Adapted from The Chemical Carousel: What Science Tells Us About Beating Addiction by Dirk Hanson © 2008.

Graphics Credit: http://www.drugabuse.gov

Alcoholism: The Genetic Puzzle (Cont.)

Type 1s and Type 2s

The alcoholics in the Cloninger-Bohman studies fell into two distinct categories. Type 1, the more common form, developed gradually, later in life, and did not necessarily require structured intervention. Type 1 alcoholic men did not always experience the dramatic declines in health and personal circumstances so characteristic of acute alcoholism. These people sometimes straddled the line between alcoholism and “problem drinking.” For Type 1 alcoholics, the genetic inheritance was more like a latent tendency; a propensity that did not automatically show up in every case. It was as if some environmental triggering mechanism, some outside set of circumstances, was required for the inheritance to express itself.
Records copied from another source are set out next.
theorem latch_last (r : LatchRegs) (h : 1 ≤ c.prgBanks) (ha : 0xE000 ≤ a.toNat) :
    (Mapper.latch r).prgOffset c a % c.prgSize = 16384 * c.prgBanks - 0x2000 + a.toNat % 0x2000 := by
  have hlt := a.isLt
  have e : 2 * (16384 * c.prgBanks) - 0x6000 + (a.toNat - 0xA000) =
      16384 * c.prgBanks - 0x2000 + a.toNat % 0x2000 + 16384 * c.prgBanks := by omega
  rw [latch_prgOffset r h (by omega), e, Nat.add_mod_right, Nat.mod_eq_of_lt (by omega)]

end

/-- The bank number in the low nibble of a byte, and in its two pairs of bits. -/
theorem nibble_toNat (d : Byte) : (d.setWidth 4).toNat = d.toNat % 16 := BitVec.toNat_setWidth 4 d

theorem lowPair_toNat (d : Byte) : (d.setWidth 2).toNat = d.toNat % 4 := BitVec.toNat_setWidth 2 d

theorem highPair_toNat (d : Byte) : ((d >>> 4).setWidth 2).toNat = d.toNat / 16 % 4 := by
  rw [BitVec.toNat_setWidth, BitVec.toNat_ushiftRight, Nat.shiftRight_eq_div_pow]

/-- The two 1 KB or 4 KB banks of a pair share the number with its lowest bit dropped. -/
theorem pair_toNat (x : BitVec 5) : (x &&& 0x1E#5).toNat = x.toNat / 2 * 2 := by
  revert x
  decide

theorem pairLow_toNat (x : Byte) : (x &&& 0xFE#8).toNat = x.toNat / 2 * 2 := by
  revert x
  decide

theorem pairHigh_toNat (x : Byte) : (x ||| 1#8).toNat = x.toNat / 2 * 2 + 1 := by
  revert x
  decide

/-! ### The windows, variant by variant -/

section
variable {c : Cart} (ram : Mem 8) {a : Addr} (e : PpuAddr) (ha : 0x8000 ≤ a.toNat)
include ha

theorem scanlineBanks : ScanlineBanks c ram a e := by
  intro r shows last
  have lt := a.isLt
  have shows_of {bank : Nat} (h : (Mapper.scanline r).prgOffset c a = p8 bank a) : shows bank := by
    simp only [shows, cpuMapRead_high _ _ _ ha, h]
    rfl
  refine ⟨fun hw => shows_of ?_, fun hw hw' => shows_of ?_, fun hw hw' => shows_of ?_, fun hw => shows_of ?_,
    fun hc he => ?_, ?_⟩
  · simp only [Mapper.prgOffset, show a.toNat / 0x2000 % 4 = 0 by omega]
    rfl
  · simp only [Mapper.prgOffset, show a.toNat / 0x2000 % 4 = 1 by omega]
    rfl
  · simp only [Mapper.prgOffset, show a.toNat / 0x2000 % 4 = 2 by omega]
    rfl
  · simp only [Mapper.prgOffset, show a.toNat / 0x2000 % 4 = 3 by omega]
    rfl
  · rw [ppuMap_chr _ hc he]
    refine congrArg (fun o => some (o % (8192 * c.chrBanks))) ?_
    have swap : ∀ k < 8, k ^^^ 4 = (k + 4) % 8 := by decide
    have slot : (e.toNat / 0x400) ^^^ (if r.chrInv then 4 else 0) =
        if r.chrInv then (e.toNat / 0x400 + 4) % 8 else e.toNat / 0x400 := by
      split
      · exact swap _ (by omega)
      · exact Nat.xor_zero _
    have lt8 : (if r.chrInv then (e.toNat / 0x400 + 4) % 8 else e.toNat / 0x400) < 8 := by split <;> omega
    simp only [Mapper.chrOffset, slot]
    generalize (if r.chrInv then (e.toNat / 0x400 + 4) % 8 else e.toNat / 0x400) = k at lt8
    interval_cases k <;> simp only [c1, pairLow_toNat, pairHigh_toNat] <;> rfl
  · show r.mir.toMirroring = _
    cases r.mir <;> rfl

variable (hb : 1 ≤ c.prgBanks)
include hb

theorem fixedBanks : FixedBanks c ram a e := by
  refine ⟨?_, fun x => ?_, fun hc he => ?_⟩
  · rw [cpuMapRead_high _ _ _ ha, fixed_prgOffset hb]
  · rw [cpuMapRead_high _ _ _ ha]
    exact congrArg CpuMap.mapped (fixed_prgOffset hb)
  · have inside : e.toNat % c.chrSize = e.toNat := Nat.mod_eq_of_lt (by simp only [Cart.chrSize]; omega)
    refine ⟨?_, fun p => ?_⟩ <;> rw [ppuMap_chr _ hc he] <;> exact congrArg some inside

theorem shiftBanks : ShiftBanks c ram a e := by
  intro r size mode shown
  have shown_eq : shown = .mapped ((Mapper.shift r).prgOffset c a % c.prgSize) := cpuMapRead_high _ _ _ ha
  have lt : mode < 4 := Nat.mod_lt _ (by decide)
  rw [shown_eq]
  simp only [Mapper.prgOffset]
  refine ⟨fun h => ?_, fun h hw => ?_, fun h hw => ?_, fun h hw => ?_, fun h hw => ?_, fun hc he => ?_, rfl⟩
  · rcases h with h | h <;> simp only [show r.control.toNat / 4 % 4 = _ from h] <;> rfl
  · have low : p16 0 a % c.prgSize = a.toNat % 0x4000 := by
      rw [Nat.mod_eq_of_lt] <;> simp only [p16, Cart.prgSize] <;> omega
    simp only [show r.control.toNat / 4 % 4 = _ from h, hw, if_true, low]
  · simp only [show r.control.toNat / 4 % 4 = _ from h, show ¬ a.toNat < 0xC000 by omega, if_false]
    rfl
  · simp only [show r.control.toNat / 4 % 4 = _ from h, hw, if_true]
    rfl
  · simp only [show r.control.toNat / 4 % 4 = _ from h, show ¬ a.toNat < 0xC000 by omega, if_false, p16_last hb]
    rfl
  · rw [ppuMap_chr _ hc he]
    refine congrArg (fun o => some (o % (8192 * c.chrBanks))) ?_
    simp only [Mapper.chrOffset, c4, pair_toNat]
    split_ifs <;> omega

theorem latchBanks : LatchBanks c ram a e := by
  intro r size shown
  have shown_eq : shown = .mapped ((Mapper.latch r).prgOffset c a % c.prgSize) := cpuMapRead_high _ _ _ ha
  rw [shown_eq]
  refine ⟨fun hw => ?_, fun hw => ?_, fun hc he => ?_, ?_⟩
  · simp only [Mapper.prgOffset, hw, if_true]
    rfl
  · rw [latch_prgOffset r hb hw]
  · rw [ppuMap_chr _ hc he]
    refine congrArg (fun o => some (o % (8192 * c.chrBanks))) ?_
    simp only [Mapper.chrOffset, c4]
    split_ifs <;> rfl
  · show r.mir.toMirroring = _
    cases r.mir <;> rfl

end

/-! ### The register writes (R450, R455) -/

theorem scanlineWrite (a : Addr) (d : Byte) : ScanlineWrite a d := by
  intro r port after
  have target : d.setWidth 3 = BitVec.ofNat 3 d.toNat := (BitVec.ofNat_toNat 3 d).symm
  simp only [after, port, Mapper.writeReg, Mapper.scanline.injEq]
  refine ⟨fun h => ?_, fun h => ?_, fun h => ?_, fun h => ?_, fun h => ?_, fun h => ?_, fun h => ?_, fun h => ?_⟩ <;>
    obtain ⟨high, low⟩ := scanlinePort a _ h <;> simp only [ScanlineRegs.write, high, low]
  · rw [← target]
    rfl
  · refine ⟨r.reg.set r.target.toNat d (by have := r.target.isLt; omega), rfl, fun k => ?_⟩
    show (r.reg.set _ d _)[k.val] = _
    rw [Vector.getElem_set]
    simp only [eq_comm]
    rfl
  · rw [← mirroringBit_eq]
    rfl
  all_goals rfl

theorem latchWrite (a : Addr) (d : Byte) : LatchWrite a d := by
  intro r digit bank after
  have five : d.setWidth 5 = bank := (BitVec.ofNat_toNat 5 d).symm
  have four : d.setWidth 4 = BitVec.ofNat 4 d.toNat := (BitVec.ofNat_toNat 4 d).symm
  simp only [after, digit, Mapper.writeReg, Mapper.latch.injEq, ← five, ← four, ← mirroringBit_eq]
  refine ⟨fun h => ?_, fun h => ?_, fun h => ?_, fun h => ?_, fun h => ?_, fun h => ?_, fun h => ?_⟩
  · rcases h with h | h <;> simp only [LatchRegs.write, h]
  all_goals simp only [LatchRegs.write, h]
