-- ==== Sys2Proof/Safety.lean ====
section
/-!
DEFINITION. What counts as a safe run, in the terms the claims use: the block's complete bus traffic (`spec/20_memory.md`
R49), the order of a command, its wait and its response (R54, `spec/43_session.md` R132), and how the control registers
go with the events (`spec/10_state.md` R24, R27). The bytes are written out from the tables of the spec.
-/
namespace Sys2Proof.Safety

open Sys2Proof.Machine

/-- The five frames the block ever sends (R49). -/
def sentFrames : List (List Byte) :=
  [[0xD1, 0x00], [0x00, 0x10, 0x03, 0x00, 0xAC], [0x02, 0x02], [0x03, 0x00], [0x01, 0x04]]

/-- The command a response of n bytes answers, and the wait between the two (R132). -/
def commandOf : Nat → Option (List Byte × WaitName)
  | 2 => some ([0x02, 0x02], .poll)
  | 60 => some ([0x03, 0x00], .read)
  | 3 => some ([0xD1, 0x00], .fwver)
  | _ => none

/-- An event the block may produce: a transfer of R49's list, and on a successful read exactly the bytes asked for (R41). -/
def LegalEvent : Event → Prop
  | .write bytes _ => bytes ∈ sentFrames
  | .read n (.ok bytes) => commandOf n ≠ none ∧ bytes.length = n
  | .read n .fail => commandOf n ≠ none
  | .railOn => True
  | .railOff => True
  | .wait _ => True

/-- Only legal events. -/
def TrafficLegal (evs : List Event) : Prop := ∀ e ∈ evs, LegalEvent e

/-- Every read is preceded, at once, by the acknowledged write of the command it answers and that command's wait (R132, R153). -/
def ReadsAnnounced (evs : List Event) : Prop :=
  ∀ pre n a post, evs = pre ++ .read n a :: post →
    ∃ before frame w, commandOf n = some (frame, w) ∧ pre = before ++ [.write frame .ok, .wait w]

/-- Every read-measurement command is preceded, at once, by a data-ready query that answered 0x0001 (R128, R145). -/
def ReadCommandsFollowReady (evs : List Event) : Prop :=
  ∀ pre a post, evs = pre ++ .write [0x03, 0x00] a :: post →
    ∃ before, pre = before ++ [.write [0x02, 0x02] .ok, .wait .poll, .read 2 (.ok [0x00, 0x01])]

/-- The level of the rail after these events, starting disabled (R27, R44). -/
def railAfter (evs : List Event) : Bool :=
  evs.foldl (fun b e => match e with
    | .railOn => true
    | .railOff => false
    | .wait _ => b
    | .write _ _ => b
    | .read _ _ => b) false

/-- RAIL_EN is what the rail events made it (R27). -/
def RailMatchesEvents (s : State) : Prop := s.railEn = railAfter s.events

/-- A measuring session has its rail enabled (R120, R124, R130). -/
def MeasuringIsPowered (s : State) : Prop := s.session = .measuring → s.railEn = true

/-- While an operation is in progress it has delivered no result (R175). -/
def BusyHasNoResult (s : State) : Prop := s.inProgress ≠ none → s.result = none

/-- The transport answers every call whose answer is written down (R175: the transport's duty); a free answer is never
silence (log entry 4). -/
def TransportReturns (s : State) : Prop := Reply.never ∉ s.answers

/-- Every wait whose ending is written down returns (R175: the environment's duty); one that is not returns too (log entry 5). -/
def WaitsReturn (s : State) : Prop := WaitAnswer.never ∉ s.waits

/-- Every transport call and every wait returns: the condition of R175. -/
def Returns (s : State) : Prop := TransportReturns s ∧ WaitsReturn s

/-- The parts of the state that no operation but INIT, READ, DECBLK and DEINIT writes (R21, R25, R27). -/
def SameRegisters (s t : State) : Prop := t.mr = s.mr ∧ t.session = s.session ∧ t.railEn = s.railEn

/-- What is the host's and not an operation's: the requests still to come, and whether the block is busy. -/
def SameHostSide (s t : State) : Prop := t.requests = s.requests ∧ t.inProgress = s.inProgress

end Sys2Proof.Safety
end

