/-- R175, U10 (log entry 5): each bus call of each operation, when it is never answered, leaves the block busy in it, without
a result; only the steps before it took place. The order of the calls is decisions D5 and D12 (log entry 2). -/
def Obligations.UnansweredCallLeavesTheBlockBusy : Prop :=
  ∀ (s : State) (rest : List Reply),
    (WaitAnswer.never ∉ s.waits.take 1 →
      (s.answers = .never :: rest → exec .init s = .next { s with
        answers := rest, waits := s.waits.drop 1, railEn := true, result := none
        inProgress := some (.call (.write [0xD1, 0x00]))
        events := s.events ++ [.railOn, .wait .settle] }) ∧
      (s.answers = .failed :: .never :: rest → exec .init s = .next { s with
        answers := rest, waits := s.waits.drop 1, railEn := true, result := none
        inProgress := some (.call (.write [0x00, 0x10, 0x03, 0x00, 0xAC]))
        events := s.events ++ [.railOn, .wait .settle, .write [0xD1, 0x00] .noAck] })) ∧
    (WaitAnswer.never ∉ s.waits.take 2 →
      (s.answers = .ok :: .never :: rest → exec .init s = .next { s with
        answers := rest, waits := s.waits.drop 2, railEn := true, result := none
        inProgress := some (.call (.read 3))
        events := s.events ++ [.railOn, .wait .settle, .write [0xD1, 0x00] .ok, .wait .fwver] }) ∧
      (s.answers = .ok :: .failed :: .never :: rest → exec .init s = .next { s with
        answers := rest, waits := s.waits.drop 2, railEn := true, result := none
        inProgress := some (.call (.write [0x00, 0x10, 0x03, 0x00, 0xAC]))
        events := s.events ++ [.railOn, .wait .settle, .write [0xD1, 0x00] .ok, .wait .fwver, .read 3 .fail] }) ∧
      ∀ (f0 f1 f2 : Byte) (more : List Byte), s.answers = .ok :: .ok :: .never :: rest →
        s.rx = f0 :: f1 :: f2 :: more → exec .init s = .next { s with
          answers := rest, rx := more, waits := s.waits.drop 2, railEn := true, result := none
          inProgress := some (.call (.write [0x00, 0x10, 0x03, 0x00, 0xAC]))
          events := s.events ++ [.railOn, .wait .settle, .write [0xD1, 0x00] .ok, .wait .fwver,
            .read 3 (.ok [f0, f1, f2])] }) ∧
    (∀ i : Instr, i = .poll ∨ i = .read →
      (s.answers = .never :: rest → exec i s = .next { s with
        answers := rest, result := none, inProgress := some (.call (.write [0x02, 0x02])) }) ∧
      (WaitAnswer.never ∉ s.waits.take 1 → s.answers = .ok :: .never :: rest → exec i s = .next { s with
        answers := rest, waits := s.waits.drop 1, result := none, inProgress := some (.call (.read 2))
        events := s.events ++ [.write [0x02, 0x02] .ok, .wait .poll] })) ∧
    (∀ more : List Byte, s.rx = 0x00 :: 0x01 :: more →
      (WaitAnswer.never ∉ s.waits.take 1 → s.answers = .ok :: .ok :: .never :: rest →
        exec .read s = .next { s with
          answers := rest, rx := more, waits := s.waits.drop 1, result := none
          inProgress := some (.call (.write [0x03, 0x00]))
          events := s.events ++ [.write [0x02, 0x02] .ok, .wait .poll, .read 2 (.ok [0x00, 0x01])] }) ∧
      (WaitAnswer.never ∉ s.waits.take 2 → s.answers = .ok :: .ok :: .ok :: .never :: rest →
        exec .read s = .next { s with
          answers := rest, rx := more, waits := s.waits.drop 2, result := none
          inProgress := some (.call (.read 60))
          events := s.events ++ [.write [0x02, 0x02] .ok, .wait .poll, .read 2 (.ok [0x00, 0x01]),
            .write [0x03, 0x00] .ok, .wait .read] })) ∧
    (s.answers = .never :: rest → exec .deinit s = .next { s with
      answers := rest, result := none, inProgress := some (.call (.write [0x01, 0x04])) })

/-- R175, U10 (log entry 5): each wait of each operation, when it never returns, leaves the block busy in it, without
a result; only the steps before it took place: in DEINIT the rail is not yet off. The places of the waits in INIT and
DEINIT are decisions D5 and D14 (log entry 2). -/
def Obligations.EndlessWaitLeavesTheBlockBusy : Prop :=
  ∀ (s : State) (rest : List Reply) (later : List WaitAnswer),
    (s.waits = .never :: later →
      exec .init s = .next { s with
        waits := later, railEn := true, result := none, inProgress := some (.wait .settle)
        events := s.events ++ [.railOn] } ∧
      (s.answers = .ok :: rest →
        (∀ i : Instr, i = .poll ∨ i = .read → exec i s = .next { s with
          answers := rest, waits := later, result := none, inProgress := some (.wait .poll)
          events := s.events ++ [.write [0x02, 0x02] .ok] }) ∧
        exec .deinit s = .next { s with
          answers := rest, waits := later, result := none, inProgress := some (.wait .stop)
          events := s.events ++ [.write [0x01, 0x04] .ok] }) ∧
      (s.answers = .failed :: rest → exec .deinit s = .next { s with
        answers := rest, waits := later, result := none, inProgress := some (.wait .stop)
        events := s.events ++ [.write [0x01, 0x04] .noAck] })) ∧
    (s.waits = .returns :: .never :: later →
      (s.answers = .ok :: rest → exec .init s = .next { s with
        answers := rest, waits := later, railEn := true, result := none, inProgress := some (.wait .fwver)
        events := s.events ++ [.railOn, .wait .settle, .write [0xD1, 0x00] .ok] }) ∧
      ∀ more : List Byte, s.answers = .ok :: .ok :: .ok :: rest → s.rx = 0x00 :: 0x01 :: more →
        exec .read s = .next { s with
          answers := rest, rx := more, waits := later, result := none, inProgress := some (.wait .read)
          events := s.events ++ [.write [0x02, 0x02] .ok, .wait .poll, .read 2 (.ok [0x00, 0x01]),
            .write [0x03, 0x00] .ok] })

/-- R175, R122: the most transfers and waits each operation makes; in particular no command is retried. INIT's read and second
wait are decision D5, READ's query D12 (log entry 2). -/
def Obligations.OperationsMakeBoundedTransfers : Prop :=
  ∀ (i : Instr) (s t : State) (new : List Event), exec i s = .next t → t.events = s.events ++ new →
    let writes := new.countP fun e => match e with
      | .write _ _ => true
      | _ => false
    let reads := new.countP fun e => match e with
      | .read _ _ => true
      | _ => false
    let waits := new.countP fun e => match e with
      | .wait _ => true
      | _ => false
    (i = .init → writes ≤ 2 ∧ reads ≤ 1 ∧ waits ≤ 2) ∧ (i = .poll → writes ≤ 1 ∧ reads ≤ 1 ∧ waits ≤ 1) ∧
    (i = .read → writes ≤ 2 ∧ reads ≤ 2 ∧ waits ≤ 2) ∧ (i = .deinit → writes ≤ 1 ∧ reads = 0 ∧ waits ≤ 1) ∧
    ∀ frame a b pre mid post, new ≠ pre ++ .write frame a :: mid ++ .write frame b :: post

/-! Invariants that every step keeps, from every state that has them. -/

/-- R49, R41: only the transfers of the list, only with exactly the bytes asked for. That the Reset command is not among them
(R74) is decision D18, and the 3-byte read is D5 (log entry 2). -/
def Obligations.StepKeepsTrafficLegal : Prop :=
  [0xD3#8, 0x04#8] ∉ sentFrames ∧
  ∀ s t : State, TrafficLegal s.events → step s = .next t → TrafficLegal t.events

/-- R132, R54, R153: a response is read only right after its command was acknowledged and its wait took place. The firmware
query's wait and length are decision D5 (log entry 2). -/
def Obligations.StepKeepsReadsAnnounced : Prop :=
  ∀ s t : State, ReadsAnnounced s.events → step s = .next t → ReadsAnnounced t.events

/-- R128, R145: a read-measurement command is sent only right after a data-ready query that answered 1. That READ queries is
decision D12 (log entry 2). -/
def Obligations.StepKeepsReadCommandsAfterReady : Prop :=
  ∀ s t : State, ReadCommandsFollowReady s.events → step s = .next t → ReadCommandsFollowReady t.events

/-- R27, R120, R124, R130: RAIL_EN is what the rail events made it, starting disabled (decision D7), and a measuring session
has its rail enabled (decisions D7, D8, D14; log entry 2). -/
def Obligations.StepKeepsTheRailConsistent : Prop :=
  ∀ s t : State, RailMatchesEvents s → MeasuringIsPowered s → step s = .next t →
    RailMatchesEvents t ∧ MeasuringIsPowered t
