/-- The pattern in the four data bytes of group i (R69). -/
def groupPattern (buf : Block) (i : Fin 10) : Pattern :=
  be32 (groupByte buf i 0) (groupByte buf i 1) (groupByte buf i 3) (groupByte buf i 4)

theorem decodeGroup_eq (buf : Block) (i : Fin 10) :
    decodeGroup buf i = if groupGood buf i then some (groupPattern buf i) else none := by
  simp only [decodeGroup, parseWord, groupGood, groupPattern, groupByte, be32, Fin.isValue, Fin.val_zero, add_zero,
    Bool.and_eq_true, beq_iff_eq]
  by_cases wordA : crc8 [buf[6 * i.val], buf[6 * i.val + 1]] = buf[6 * i.val + 2]
  · by_cases wordB : crc8 [buf[6 * i.val + 3], buf[6 * i.val + 4]] = buf[6 * i.val + 5]
    · simp [wordA, wordB]
    · simp [wordB]
  · simp [wordA]

/-- Settles O22: the law of the loop at field i, with the group's outcome by its two checksums. -/
theorem decodeTreatsEachGroupOnItsOwn : Obligations.DecodeTreatsEachGroupOnItsOwn := by
  intro prior buf i
  change (decodeBlock prior buf).1[i] = (if groupGood buf i then groupPattern buf i else prior[i]) ∧
    (decodeBlock prior buf).2.getLsbD i.val = !groupGood buf i
  rw [decodeBlock_field, decodeBlock_mask, decodeGroup_eq]
  cases groupGood buf i <;> exact ⟨rfl, rfl⟩

/-- The groups decide the outcome: its record field by field, its mask bit by bit. -/
theorem decodeBlock_eq {prior next : Record} {buf : Block} {mask : ErrMask}
    (field : ∀ i : Fin 10, (decodeGroup buf i).getD prior[i] = next[i])
    (bit : ∀ i : Fin 10, (decodeGroup buf i).isNone = mask.getLsbD i.val) :
    decodeBlock prior buf = (next, mask) :=
  Prod.ext
    (Vector.ext fun i h => (decodeBlock_field prior buf ⟨i, h⟩).trans (field ⟨i, h⟩))
    (BitVec.eq_of_getLsbD_eq fun i h => (decodeBlock_mask prior buf ⟨i, h⟩).trans (bit ⟨i, h⟩))

/-! A correct block. -/

/-- The six bytes of a group as a sender writes them (R64). -/
theorem groupByte_blockOf (r : Record) (i : Fin 10) (k : Fin 6) :
    groupByte (blockOf r) i k = (groupBytes r[i]).getD k.val 0 := by
  have group : (6 * i.val + k.val) / 6 = i.val := by omega
  have place : (6 * i.val + k.val) % 6 = k.val := by omega
  simp [groupByte, blockOf, group, place]

theorem groupGood_blockOf (r : Record) (i : Fin 10) : groupGood (blockOf r) i = true := by
  simp [groupGood, groupByte_blockOf, groupBytes, responseWord, bytes16]

/-- The two halves of a pattern join to it again (R69). -/
theorem groupPattern_blockOf (r : Record) (i : Fin 10) : groupPattern (blockOf r) i = r[i] := by
  have halves : groupPattern (blockOf r) i = r[i].extractLsb' 16 16 ++ r[i].extractLsb' 0 16 := by
    simp [groupPattern, groupByte_blockOf, groupBytes, responseWord, bytes16, be32]
  rw [halves]
  exact (BitVec.extractLsb'_append_extractLsb'_eq_extractLsb' (start₁ := 0) (len₁ := 16) (len₂ := 16) rfl).trans
    BitVec.extractLsb'_eq_self

theorem decodeGroup_blockOf (r : Record) (i : Fin 10) : decodeGroup (blockOf r) i = some r[i] := by
  rw [decodeGroup_eq, if_pos (groupGood_blockOf r i), groupPattern_blockOf]

/-- Settles O24: every group of the block decodes to its pattern. -/
theorem everyPatternIsStoredBitExactly : Obligations.EveryPatternIsStoredBitExactly := by
  intro prior r
  refine decodeBlock_eq (fun i => ?_) fun i => ?_
  · rw [decodeGroup_blockOf, Option.getD_some]
  · rw [decodeGroup_blockOf]
    exact BitVec.getLsbD_zero.symm

/-! One wrong byte. -/

/-- The block with byte k of group i replaced. -/
def setGroupByte (buf : Block) (i : Fin 10) (k : Fin 6) (v : Byte) : Block := buf.set (6 * i.val + k.val) v

theorem groupByte_setGroupByte (buf : Block) (i j : Fin 10) (k l : Fin 6) (v : Byte) :
    groupByte (setGroupByte buf i k v) j l = if j = i ∧ l = k then v else groupByte buf j l := by
  have same : 6 * i.val + k.val = 6 * j.val + l.val ↔ j = i ∧ l = k := by omega
  simp only [groupByte, setGroupByte, Vector.getElem_set, same]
Type 2 alcoholism was a different story altogether. It was bad business from the start; a very unlucky roll of the dice indeed. Type 2 alcoholics were in serious trouble starting with their first taste of liquor during adolescence. Their condition worsened with horrifying speed. They frequently had a history of violent and antisocial behavior, and they often ended up in prison. They were rarely able to hold down normal jobs or sustain workable marriages for long. Type 2s, also known as “familial” or “violent” alcoholics, were even more likely to have had an alcoholic parent. They were, in short, severely addicted to alcohol.

Almost 20 per cent of children born to Type 2 alcoholics became alcoholics themselves. At first glance, this rate does not seem particularly high. The numbers are not as neat and clean as classic Mendelian genetics would have it. But recessive traits are like that. In the case of a recessive gene, inheritance rates are much lower. “Most behaviors,” writes Tabitha Powledge in Bioscience, “do not wend their way through generations in the manner of Mendel’s smooth and wrinkled peas.”  Viewed in that light, 20 per cent is a very high number, and the Stockholm Adoption Study constituted strong evidence for the inheritability of the condition known as alcoholism.

Goodwin’s Danish studies and the Cloninger-Bohman studies were not the only evidence for a genetic connection in at least some cases of alcoholism. In the United States, Remi Cadoret and a team at the University of Iowa studied Iowa adoptees, and came up with similar results. In fact, more than a dozen major studies of twins pointed to the same conclusion:  In alcoholic families, there is a marked difference in alcoholism rates when identical twins (who share the same genes) are compared with fraternal twins (whose genetic makeup differs). If one identical twin is alcoholic, the likelihood that the other identical twin is also alcoholic turns out to be nearly twice as high as it is with fraternal twins. Alcoholism begets alcoholism, even when the alcoholic parent is nowhere on the scene.

Adapted from The Chemical Carousel: What Science Tells Us About Beating Addiction by Dirk Hanson © 2008.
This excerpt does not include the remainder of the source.